Hastings College is the only private, liberal arts school competing in the Great Plains Region of the National Intercollegiate Rodeo Association. The College offers rodeo scholarships, and students are responsible for rodeo entry fees and travel expenses and for feeding their animals. Team members use their own pickups and trailers and board their horses at the Adams County Fairgrounds.

The program benefits from superb coaching and a supportive community. Coach Justen Nokes, a McCook, Nebraska native and professional farrier and horse trainer, has led the team part-time since it began in 2008. Justen rodeoed at Southwestern Oklahoma State and qualified for the College National Finals Rodeo in steer wrestling and team roping from 1999 to 2001. After graduation, he rodeoed professionally and claimed several titles.

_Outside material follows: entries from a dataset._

@[simp] theorem writeHistory_accounts (p : Partition HistoryContent) (ps : Store) : (writeHistory p ps).accounts = ps.accounts := rfl
@[simp] theorem writeHistory_defects (p : Partition HistoryContent) (ps : Store) : (writeHistory p ps).defects = ps.defects := rfl
@[simp] theorem writeHistory_settings (p : Partition HistoryContent) (ps : Store) : (writeHistory p ps).settings = ps.settings := rfl
@[simp] theorem writeHistory_history (p : Partition HistoryContent) (ps : Store) : (writeHistory p ps).history = p := rfl
@[simp] theorem writeHistory_keys (p : Partition HistoryContent) (ps : Store) : (writeHistory p ps).keys = ps.keys := rfl
@[simp] theorem writeHistory_halt (p : Partition HistoryContent) (ps : Store) : (writeHistory p ps).halt = ps.halt := rfl
@[simp] theorem writeHistory_loadedKeys (p : Partition HistoryContent) (ps : Store) : (writeHistory p ps).loadedKeys = ps.loadedKeys := rfl
@[simp] theorem writeHistory_results (p : Partition HistoryContent) (ps : Store) : (writeHistory p ps).results = ps.results := rfl
@[simp] theorem writeHistory_journal (p : Partition HistoryContent) (ps : Store) : (writeHistory p ps).journal = .history ps.history :: ps.journal := rfl

@[simp] theorem writeKeys_accounts (p : Partition KeysContent) (ps : Store) : (writeKeys p ps).accounts = ps.accounts := rfl
@[simp] theorem writeKeys_defects (p : Partition KeysContent) (ps : Store) : (writeKeys p ps).defects = ps.defects := rfl
@[simp] theorem writeKeys_settings (p : Partition KeysContent) (ps : Store) : (writeKeys p ps).settings = ps.settings := rfl
@[simp] theorem writeKeys_history (p : Partition KeysContent) (ps : Store) : (writeKeys p ps).history = ps.history := rfl
@[simp] theorem writeKeys_keys (p : Partition KeysContent) (ps : Store) : (writeKeys p ps).keys = p := rfl
@[simp] theorem writeKeys_halt (p : Partition KeysContent) (ps : Store) : (writeKeys p ps).halt = ps.halt := rfl
@[simp] theorem writeKeys_loadedKeys (p : Partition KeysContent) (ps : Store) : (writeKeys p ps).loadedKeys = ps.loadedKeys := rfl
@[simp] theorem writeKeys_results (p : Partition KeysContent) (ps : Store) : (writeKeys p ps).results = ps.results := rfl
@[simp] theorem writeKeys_journal (p : Partition KeysContent) (ps : Store) : (writeKeys p ps).journal = .keys ps.keys :: ps.journal := rfl

@[simp] theorem writeHalt_accounts (p : Partition HaltRecord) (ps : Store) : (writeHalt p ps).accounts = ps.accounts := rfl
@[simp] theorem writeHalt_defects (p : Partition HaltRecord) (ps : Store) : (writeHalt p ps).defects = ps.defects := rfl
@[simp] theorem writeHalt_settings (p : Partition HaltRecord) (ps : Store) : (writeHalt p ps).settings = ps.settings := rfl
@[simp] theorem writeHalt_history (p : Partition HaltRecord) (ps : Store) : (writeHalt p ps).history = ps.history := rfl
@[simp] theorem writeHalt_keys (p : Partition HaltRecord) (ps : Store) : (writeHalt p ps).keys = ps.keys := rfl
@[simp] theorem writeHalt_halt (p : Partition HaltRecord) (ps : Store) : (writeHalt p ps).halt = p := rfl
@[simp] theorem writeHalt_loadedKeys (p : Partition HaltRecord) (ps : Store) : (writeHalt p ps).loadedKeys = ps.loadedKeys := rfl
@[simp] theorem writeHalt_results (p : Partition HaltRecord) (ps : Store) : (writeHalt p ps).results = ps.results := rfl
@[simp] theorem writeHalt_journal (p : Partition HaltRecord) (ps : Store) : (writeHalt p ps).journal = .halt ps.halt :: ps.journal := rfl

/-! ### emit -/

@[simp] theorem emit_powered (n : Notice) (s : State) : (emit n s).powered = s.powered := rfl
@[simp] theorem emit_clock (n : Notice) (s : State) : (emit n s).clock = s.clock := rfl
@[simp] theorem emit_startUp (n : Notice) (s : State) : (emit n s).startUp = s.startUp := rfl
@[simp] theorem emit_lif (n : Notice) (s : State) : (emit n s).lif = admitNotice n s.lif := rfl
@[simp] theorem emit_jt (n : Notice) (s : State) : (emit n s).jt = s.jt := rfl
@[simp] theorem emit_accounts (n : Notice) (s : State) : (emit n s).accounts = s.accounts := rfl
@[simp] theorem emit_spm (n : Notice) (s : State) : (emit n s).spm = s.spm := rfl
@[simp] theorem emit_settings (n : Notice) (s : State) : (emit n s).settings = s.settings := rfl
@[simp] theorem emit_cbc (n : Notice) (s : State) : (emit n s).cbc = s.cbc := rfl
@[simp] theorem emit_smc (n : Notice) (s : State) : (emit n s).smc = s.smc := rfl
@[simp] theorem emit_bc (n : Notice) (s : State) : (emit n s).bc = s.bc := rfl
@[simp] theorem emit_se (n : Notice) (s : State) : (emit n s).se = s.se := rfl
@[simp] theorem emit_fm (n : Notice) (s : State) : (emit n s).fm = s.fm := rfl
@[simp] theorem emit_ps (n : Notice) (s : State) : (emit n s).ps = s.ps := rfl
@[simp] theorem emit_noise (n : Notice) (s : State) : (emit n s).noise = s.noise := rfl
@[simp] theorem emit_noiseTaken (n : Notice) (s : State) : (emit n s).noiseTaken = s.noiseTaken := rfl
@[simp] theorem emit_pending (n : Notice) (s : State) : (emit n s).pending = s.pending := rfl

/-! ### pushReply -/

@[simp] theorem pushReply_powered (r : Reply) (s : State) : (pushReply r s).powered = s.powered := rfl
@[simp] theorem pushReply_clock (r : Reply) (s : State) : (pushReply r s).clock = s.clock := rfl
@[simp] theorem pushReply_startUp (r : Reply) (s : State) : (pushReply r s).startUp = s.startUp := rfl
@[simp] theorem pushReply_lif (r : Reply) (s : State) : (pushReply r s).lif = appendEntry (.reply r) s.lif := rfl
@[simp] theorem pushReply_jt (r : Reply) (s : State) : (pushReply r s).jt = s.jt := rfl
@[simp] theorem pushReply_accounts (r : Reply) (s : State) : (pushReply r s).accounts = s.accounts := rfl
@[simp] theorem pushReply_spm (r : Reply) (s : State) : (pushReply r s).spm = s.spm := rfl
@[simp] theorem pushReply_settings (r : Reply) (s : State) : (pushReply r s).settings = s.settings := rfl
@[simp] theorem pushReply_cbc (r : Reply) (s : State) : (pushReply r s).cbc = s.cbc := rfl
@[simp] theorem pushReply_smc (r : Reply) (s : State) : (pushReply r s).smc = s.smc := rfl
@[simp] theorem pushReply_bc (r : Reply) (s : State) : (pushReply r s).bc = s.bc := rfl
@[simp] theorem pushReply_se (r : Reply) (s : State) : (pushReply r s).se = s.se := rfl
@[simp] theorem pushReply_fm (r : Reply) (s : State) : (pushReply r s).fm = s.fm := rfl
@[simp] theorem pushReply_ps (r : Reply) (s : State) : (pushReply r s).ps = s.ps := rfl
@[simp] theorem pushReply_noise (r : Reply) (s : State) : (pushReply r s).noise = s.noise := rfl
@[simp] theorem pushReply_noiseTaken (r : Reply) (s : State) : (pushReply r s).noiseTaken = s.noiseTaken := rfl
@[simp] theorem pushReply_pending (r : Reply) (s : State) : (pushReply r s).pending = s.pending := rfl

Your gift to the Difference Makers Campaign will strengthen a Rodeo Club that has been remarkably successful despite limited funding and will ensure the long-term sustainability of the program. Funds will be used for the following needs:

  • Scholarships for difference-making rodeo competitors who otherwise could not afford to attend Hastings College, with the goal of increasing the number of rodeo participants from 17 to 30.
  • Travel expenses and rodeo entry fees for competitors.
  • Salary enhancements for coaching staff.
  • Publicity, venue fees, etc., to host a National Intercollegiate Rodeo Association rodeo event at the Adams County Fairgrounds.